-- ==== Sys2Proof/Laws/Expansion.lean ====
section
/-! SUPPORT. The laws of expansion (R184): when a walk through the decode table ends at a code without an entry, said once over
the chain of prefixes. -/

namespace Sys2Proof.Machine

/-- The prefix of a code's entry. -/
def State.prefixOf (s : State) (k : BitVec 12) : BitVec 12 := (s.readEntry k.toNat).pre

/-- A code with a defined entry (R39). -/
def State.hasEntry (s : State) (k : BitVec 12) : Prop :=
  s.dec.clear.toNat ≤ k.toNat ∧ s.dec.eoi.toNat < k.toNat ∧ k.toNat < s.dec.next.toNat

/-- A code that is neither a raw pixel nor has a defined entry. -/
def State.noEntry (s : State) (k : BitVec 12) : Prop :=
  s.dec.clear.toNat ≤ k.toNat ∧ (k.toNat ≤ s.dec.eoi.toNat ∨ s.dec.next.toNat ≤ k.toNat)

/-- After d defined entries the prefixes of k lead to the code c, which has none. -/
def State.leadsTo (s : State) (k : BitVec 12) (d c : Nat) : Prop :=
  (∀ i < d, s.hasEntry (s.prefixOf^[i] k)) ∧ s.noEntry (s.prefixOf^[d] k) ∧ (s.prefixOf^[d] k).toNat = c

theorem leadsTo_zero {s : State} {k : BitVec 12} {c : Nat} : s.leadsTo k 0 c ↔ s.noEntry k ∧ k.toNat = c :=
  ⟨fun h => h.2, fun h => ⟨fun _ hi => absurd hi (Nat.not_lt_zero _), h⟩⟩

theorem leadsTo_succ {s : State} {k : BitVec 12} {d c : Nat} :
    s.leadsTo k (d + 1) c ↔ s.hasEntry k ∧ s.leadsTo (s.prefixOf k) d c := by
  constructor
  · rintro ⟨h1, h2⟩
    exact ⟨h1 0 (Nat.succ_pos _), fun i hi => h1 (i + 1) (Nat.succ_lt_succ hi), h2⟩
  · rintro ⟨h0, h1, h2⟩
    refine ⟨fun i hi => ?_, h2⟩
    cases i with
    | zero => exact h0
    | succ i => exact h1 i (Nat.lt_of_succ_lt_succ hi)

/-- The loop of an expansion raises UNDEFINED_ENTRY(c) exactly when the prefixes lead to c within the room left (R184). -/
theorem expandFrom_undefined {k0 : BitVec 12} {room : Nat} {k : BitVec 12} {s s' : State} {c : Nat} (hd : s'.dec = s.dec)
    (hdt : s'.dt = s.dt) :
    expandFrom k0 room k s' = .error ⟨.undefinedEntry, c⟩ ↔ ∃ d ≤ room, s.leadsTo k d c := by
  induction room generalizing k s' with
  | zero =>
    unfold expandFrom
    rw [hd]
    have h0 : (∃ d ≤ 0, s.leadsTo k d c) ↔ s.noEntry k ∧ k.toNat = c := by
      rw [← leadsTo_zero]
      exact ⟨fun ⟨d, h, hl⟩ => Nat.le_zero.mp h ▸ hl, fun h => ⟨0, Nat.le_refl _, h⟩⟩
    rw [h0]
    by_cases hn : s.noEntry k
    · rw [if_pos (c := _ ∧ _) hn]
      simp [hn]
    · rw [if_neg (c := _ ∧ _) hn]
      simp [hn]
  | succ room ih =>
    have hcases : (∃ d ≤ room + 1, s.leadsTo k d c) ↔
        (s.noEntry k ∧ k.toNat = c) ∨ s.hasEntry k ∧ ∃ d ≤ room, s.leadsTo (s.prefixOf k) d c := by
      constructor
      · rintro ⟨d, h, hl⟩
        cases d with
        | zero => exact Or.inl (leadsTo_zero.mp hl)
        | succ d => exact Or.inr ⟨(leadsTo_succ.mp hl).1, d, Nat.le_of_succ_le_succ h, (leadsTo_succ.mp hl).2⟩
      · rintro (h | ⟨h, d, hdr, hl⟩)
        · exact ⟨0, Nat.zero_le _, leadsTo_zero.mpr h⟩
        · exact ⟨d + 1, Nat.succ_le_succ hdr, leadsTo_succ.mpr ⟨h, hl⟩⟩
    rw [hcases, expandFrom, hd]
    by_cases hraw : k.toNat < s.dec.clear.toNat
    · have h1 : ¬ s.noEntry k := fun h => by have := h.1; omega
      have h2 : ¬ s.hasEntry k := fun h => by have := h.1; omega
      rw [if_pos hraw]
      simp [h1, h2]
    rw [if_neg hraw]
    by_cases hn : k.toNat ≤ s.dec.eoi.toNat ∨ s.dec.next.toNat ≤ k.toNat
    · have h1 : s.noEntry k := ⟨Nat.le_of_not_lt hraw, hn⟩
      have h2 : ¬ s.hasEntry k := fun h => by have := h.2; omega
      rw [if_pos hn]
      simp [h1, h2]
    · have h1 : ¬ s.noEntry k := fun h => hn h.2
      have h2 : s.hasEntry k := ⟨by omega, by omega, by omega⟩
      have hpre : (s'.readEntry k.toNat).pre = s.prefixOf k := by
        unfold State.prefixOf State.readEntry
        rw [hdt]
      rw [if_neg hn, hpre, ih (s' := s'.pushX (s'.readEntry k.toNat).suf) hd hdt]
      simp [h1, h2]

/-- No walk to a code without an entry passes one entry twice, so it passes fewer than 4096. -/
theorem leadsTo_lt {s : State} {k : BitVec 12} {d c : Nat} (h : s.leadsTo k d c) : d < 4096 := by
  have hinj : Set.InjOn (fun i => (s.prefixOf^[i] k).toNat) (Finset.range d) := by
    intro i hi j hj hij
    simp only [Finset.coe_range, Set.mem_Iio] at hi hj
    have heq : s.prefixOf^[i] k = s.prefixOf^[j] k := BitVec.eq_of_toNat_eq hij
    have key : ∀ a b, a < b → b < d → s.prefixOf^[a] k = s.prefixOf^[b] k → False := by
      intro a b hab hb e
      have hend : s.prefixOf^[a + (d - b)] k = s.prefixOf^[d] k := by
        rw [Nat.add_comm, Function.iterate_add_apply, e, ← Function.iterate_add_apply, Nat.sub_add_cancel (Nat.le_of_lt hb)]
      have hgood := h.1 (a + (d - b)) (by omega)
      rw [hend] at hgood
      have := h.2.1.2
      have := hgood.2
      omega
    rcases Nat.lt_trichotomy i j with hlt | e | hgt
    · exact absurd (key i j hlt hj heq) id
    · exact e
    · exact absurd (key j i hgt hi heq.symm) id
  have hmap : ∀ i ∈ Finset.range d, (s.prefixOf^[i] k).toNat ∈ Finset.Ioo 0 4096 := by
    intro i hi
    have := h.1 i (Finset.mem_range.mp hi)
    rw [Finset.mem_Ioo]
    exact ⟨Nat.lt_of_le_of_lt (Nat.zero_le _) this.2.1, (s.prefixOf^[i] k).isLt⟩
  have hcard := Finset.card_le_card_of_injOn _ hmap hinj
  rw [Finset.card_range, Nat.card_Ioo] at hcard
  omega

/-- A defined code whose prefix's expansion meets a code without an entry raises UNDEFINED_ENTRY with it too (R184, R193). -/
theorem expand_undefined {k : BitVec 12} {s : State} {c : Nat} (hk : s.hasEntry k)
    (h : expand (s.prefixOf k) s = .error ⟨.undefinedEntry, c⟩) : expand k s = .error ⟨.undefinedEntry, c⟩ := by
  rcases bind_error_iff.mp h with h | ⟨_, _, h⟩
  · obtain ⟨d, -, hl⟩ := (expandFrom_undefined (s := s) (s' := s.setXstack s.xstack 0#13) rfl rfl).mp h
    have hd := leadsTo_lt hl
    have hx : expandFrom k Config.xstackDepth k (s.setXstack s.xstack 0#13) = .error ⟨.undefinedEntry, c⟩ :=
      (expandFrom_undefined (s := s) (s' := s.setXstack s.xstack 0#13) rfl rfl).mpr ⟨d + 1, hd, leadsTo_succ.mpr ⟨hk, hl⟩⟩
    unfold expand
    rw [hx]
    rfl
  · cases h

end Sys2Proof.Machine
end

::::::::

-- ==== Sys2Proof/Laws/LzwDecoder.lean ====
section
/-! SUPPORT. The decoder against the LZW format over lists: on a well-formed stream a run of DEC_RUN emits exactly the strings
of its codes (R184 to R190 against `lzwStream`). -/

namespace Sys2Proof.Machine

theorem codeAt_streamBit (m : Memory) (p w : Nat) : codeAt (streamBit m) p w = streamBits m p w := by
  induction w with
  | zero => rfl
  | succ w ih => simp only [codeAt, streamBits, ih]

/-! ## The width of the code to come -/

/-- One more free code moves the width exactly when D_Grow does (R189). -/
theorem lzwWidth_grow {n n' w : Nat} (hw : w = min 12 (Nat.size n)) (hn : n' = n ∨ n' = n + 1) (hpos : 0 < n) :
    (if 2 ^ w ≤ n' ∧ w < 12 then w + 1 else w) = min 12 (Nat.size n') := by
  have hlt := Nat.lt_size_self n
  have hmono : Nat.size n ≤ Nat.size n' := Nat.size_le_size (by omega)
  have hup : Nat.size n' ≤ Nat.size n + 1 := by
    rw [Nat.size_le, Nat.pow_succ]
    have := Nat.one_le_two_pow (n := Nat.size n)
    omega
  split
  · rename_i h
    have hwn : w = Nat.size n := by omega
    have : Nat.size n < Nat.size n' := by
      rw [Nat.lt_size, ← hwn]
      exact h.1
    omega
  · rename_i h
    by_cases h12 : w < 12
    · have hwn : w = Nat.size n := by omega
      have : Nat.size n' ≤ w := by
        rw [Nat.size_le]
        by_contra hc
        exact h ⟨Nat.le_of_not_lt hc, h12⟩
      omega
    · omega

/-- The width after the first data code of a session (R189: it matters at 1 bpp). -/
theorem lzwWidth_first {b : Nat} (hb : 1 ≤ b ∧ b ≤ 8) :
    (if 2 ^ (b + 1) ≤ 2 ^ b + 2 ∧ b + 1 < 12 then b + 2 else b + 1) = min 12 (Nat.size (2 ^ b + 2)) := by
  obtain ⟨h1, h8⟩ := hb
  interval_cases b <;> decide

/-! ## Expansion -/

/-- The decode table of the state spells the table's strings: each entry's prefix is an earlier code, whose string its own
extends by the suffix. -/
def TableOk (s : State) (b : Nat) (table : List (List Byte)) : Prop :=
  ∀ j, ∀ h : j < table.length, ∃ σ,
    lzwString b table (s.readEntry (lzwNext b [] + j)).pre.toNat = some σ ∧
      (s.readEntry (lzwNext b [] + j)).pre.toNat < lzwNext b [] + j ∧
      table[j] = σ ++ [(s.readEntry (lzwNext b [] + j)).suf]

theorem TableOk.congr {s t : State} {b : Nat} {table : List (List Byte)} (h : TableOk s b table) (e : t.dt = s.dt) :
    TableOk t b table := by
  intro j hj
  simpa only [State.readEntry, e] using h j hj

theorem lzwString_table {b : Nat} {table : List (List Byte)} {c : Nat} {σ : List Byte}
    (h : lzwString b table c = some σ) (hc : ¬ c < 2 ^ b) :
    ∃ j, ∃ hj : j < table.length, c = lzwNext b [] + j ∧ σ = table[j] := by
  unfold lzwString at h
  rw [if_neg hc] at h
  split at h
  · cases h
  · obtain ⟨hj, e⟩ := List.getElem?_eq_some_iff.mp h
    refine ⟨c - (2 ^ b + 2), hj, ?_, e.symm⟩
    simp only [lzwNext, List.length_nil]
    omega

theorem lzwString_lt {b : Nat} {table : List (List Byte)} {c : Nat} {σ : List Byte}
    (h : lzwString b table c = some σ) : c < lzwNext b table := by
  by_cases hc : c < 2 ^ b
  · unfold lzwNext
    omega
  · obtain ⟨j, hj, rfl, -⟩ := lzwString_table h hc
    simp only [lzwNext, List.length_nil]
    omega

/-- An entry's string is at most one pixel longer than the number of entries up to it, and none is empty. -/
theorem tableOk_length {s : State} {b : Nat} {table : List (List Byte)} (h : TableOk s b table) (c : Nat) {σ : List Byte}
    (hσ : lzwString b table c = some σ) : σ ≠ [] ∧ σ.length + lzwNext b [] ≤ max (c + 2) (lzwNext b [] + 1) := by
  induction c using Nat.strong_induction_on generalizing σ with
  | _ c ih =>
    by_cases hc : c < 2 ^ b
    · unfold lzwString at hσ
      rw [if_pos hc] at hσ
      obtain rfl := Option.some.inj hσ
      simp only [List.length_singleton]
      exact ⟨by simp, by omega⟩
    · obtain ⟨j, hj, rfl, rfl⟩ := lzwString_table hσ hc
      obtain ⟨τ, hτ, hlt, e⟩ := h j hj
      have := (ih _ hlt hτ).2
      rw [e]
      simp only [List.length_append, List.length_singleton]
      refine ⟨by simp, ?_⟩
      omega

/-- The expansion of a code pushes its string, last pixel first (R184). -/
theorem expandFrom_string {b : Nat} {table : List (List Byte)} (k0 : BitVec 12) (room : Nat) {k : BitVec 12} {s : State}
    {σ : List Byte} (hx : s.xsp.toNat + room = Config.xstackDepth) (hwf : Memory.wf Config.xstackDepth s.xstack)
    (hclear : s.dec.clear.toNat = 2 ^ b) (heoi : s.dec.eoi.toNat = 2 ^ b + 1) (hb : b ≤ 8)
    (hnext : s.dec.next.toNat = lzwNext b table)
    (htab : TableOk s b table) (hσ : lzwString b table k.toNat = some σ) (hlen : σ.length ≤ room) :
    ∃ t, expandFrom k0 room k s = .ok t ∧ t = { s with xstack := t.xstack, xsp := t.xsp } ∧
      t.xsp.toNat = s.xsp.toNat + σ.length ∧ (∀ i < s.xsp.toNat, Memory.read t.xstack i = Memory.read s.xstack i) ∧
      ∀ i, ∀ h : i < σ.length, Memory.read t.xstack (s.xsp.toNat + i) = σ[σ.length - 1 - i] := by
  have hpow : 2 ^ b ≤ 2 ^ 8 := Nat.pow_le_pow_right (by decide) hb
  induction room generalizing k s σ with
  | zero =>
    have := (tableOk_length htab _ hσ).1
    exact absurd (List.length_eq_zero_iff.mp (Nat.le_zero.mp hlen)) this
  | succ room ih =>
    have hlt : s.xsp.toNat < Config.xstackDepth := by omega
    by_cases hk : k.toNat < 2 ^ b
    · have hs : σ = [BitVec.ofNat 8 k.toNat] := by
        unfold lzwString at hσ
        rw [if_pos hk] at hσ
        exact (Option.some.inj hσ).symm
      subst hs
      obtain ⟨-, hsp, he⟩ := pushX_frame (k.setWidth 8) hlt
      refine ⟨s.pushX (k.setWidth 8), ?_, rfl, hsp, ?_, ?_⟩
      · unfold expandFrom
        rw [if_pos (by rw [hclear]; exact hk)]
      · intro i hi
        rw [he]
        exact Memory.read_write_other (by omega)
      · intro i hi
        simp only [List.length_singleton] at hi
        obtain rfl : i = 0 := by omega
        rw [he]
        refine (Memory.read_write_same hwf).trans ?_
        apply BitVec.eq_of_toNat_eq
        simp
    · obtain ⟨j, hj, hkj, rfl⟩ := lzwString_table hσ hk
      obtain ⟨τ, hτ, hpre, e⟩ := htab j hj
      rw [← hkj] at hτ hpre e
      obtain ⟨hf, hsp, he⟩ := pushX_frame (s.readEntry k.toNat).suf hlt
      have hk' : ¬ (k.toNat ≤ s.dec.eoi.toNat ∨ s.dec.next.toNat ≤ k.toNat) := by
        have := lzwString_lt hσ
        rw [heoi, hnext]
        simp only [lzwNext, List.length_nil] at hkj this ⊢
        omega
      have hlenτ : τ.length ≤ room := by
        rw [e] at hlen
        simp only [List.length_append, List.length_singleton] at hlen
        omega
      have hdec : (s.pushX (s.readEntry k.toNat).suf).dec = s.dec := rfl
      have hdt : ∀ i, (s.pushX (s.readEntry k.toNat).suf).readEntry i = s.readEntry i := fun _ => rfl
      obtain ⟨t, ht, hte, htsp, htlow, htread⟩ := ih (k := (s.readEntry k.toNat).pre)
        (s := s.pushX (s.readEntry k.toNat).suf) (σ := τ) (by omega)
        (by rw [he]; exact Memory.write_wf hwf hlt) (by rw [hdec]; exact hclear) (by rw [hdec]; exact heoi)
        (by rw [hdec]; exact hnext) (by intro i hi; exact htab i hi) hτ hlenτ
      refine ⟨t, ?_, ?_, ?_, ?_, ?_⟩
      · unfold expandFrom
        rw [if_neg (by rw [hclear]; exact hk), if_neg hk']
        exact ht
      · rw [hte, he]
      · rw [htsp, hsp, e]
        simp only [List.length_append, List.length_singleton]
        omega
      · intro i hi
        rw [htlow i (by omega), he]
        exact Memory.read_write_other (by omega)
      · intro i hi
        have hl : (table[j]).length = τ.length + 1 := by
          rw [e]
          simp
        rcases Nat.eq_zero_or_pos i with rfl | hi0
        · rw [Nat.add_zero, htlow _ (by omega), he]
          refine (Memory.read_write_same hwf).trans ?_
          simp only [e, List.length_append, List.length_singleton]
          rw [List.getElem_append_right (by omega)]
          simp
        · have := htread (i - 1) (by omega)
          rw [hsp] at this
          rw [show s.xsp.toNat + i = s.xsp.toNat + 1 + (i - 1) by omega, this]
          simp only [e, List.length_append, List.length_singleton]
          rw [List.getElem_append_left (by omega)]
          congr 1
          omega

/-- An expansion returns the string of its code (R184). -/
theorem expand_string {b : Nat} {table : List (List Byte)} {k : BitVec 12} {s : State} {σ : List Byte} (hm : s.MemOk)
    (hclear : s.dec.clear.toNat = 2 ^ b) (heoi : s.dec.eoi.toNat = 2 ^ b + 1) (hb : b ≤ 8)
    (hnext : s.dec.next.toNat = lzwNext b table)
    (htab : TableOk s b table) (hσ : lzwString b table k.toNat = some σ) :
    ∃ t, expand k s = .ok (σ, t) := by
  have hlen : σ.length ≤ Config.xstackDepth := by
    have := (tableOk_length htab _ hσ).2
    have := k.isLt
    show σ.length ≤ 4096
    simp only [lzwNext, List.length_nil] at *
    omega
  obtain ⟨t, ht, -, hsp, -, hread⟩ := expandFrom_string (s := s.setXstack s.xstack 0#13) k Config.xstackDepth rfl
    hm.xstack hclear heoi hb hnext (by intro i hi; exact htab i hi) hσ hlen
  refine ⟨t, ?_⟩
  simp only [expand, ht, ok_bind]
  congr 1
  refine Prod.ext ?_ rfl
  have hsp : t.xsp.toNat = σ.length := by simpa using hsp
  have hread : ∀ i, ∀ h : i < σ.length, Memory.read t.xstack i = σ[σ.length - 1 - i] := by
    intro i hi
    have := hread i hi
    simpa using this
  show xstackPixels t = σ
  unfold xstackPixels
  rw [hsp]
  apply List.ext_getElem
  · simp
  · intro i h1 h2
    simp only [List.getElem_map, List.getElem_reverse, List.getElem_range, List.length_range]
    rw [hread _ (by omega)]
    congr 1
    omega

::::::::

__WHAT IS NEEDED__:
Each line above that holds the string "entries" should be copied and shown.

__TASK RESPONSE__:
/-- After d defined entries the prefixes of k lead to the code c, which has none. -/
/-- An entry's string is at most one pixel longer than the number of entries up to it, and none is empty. -/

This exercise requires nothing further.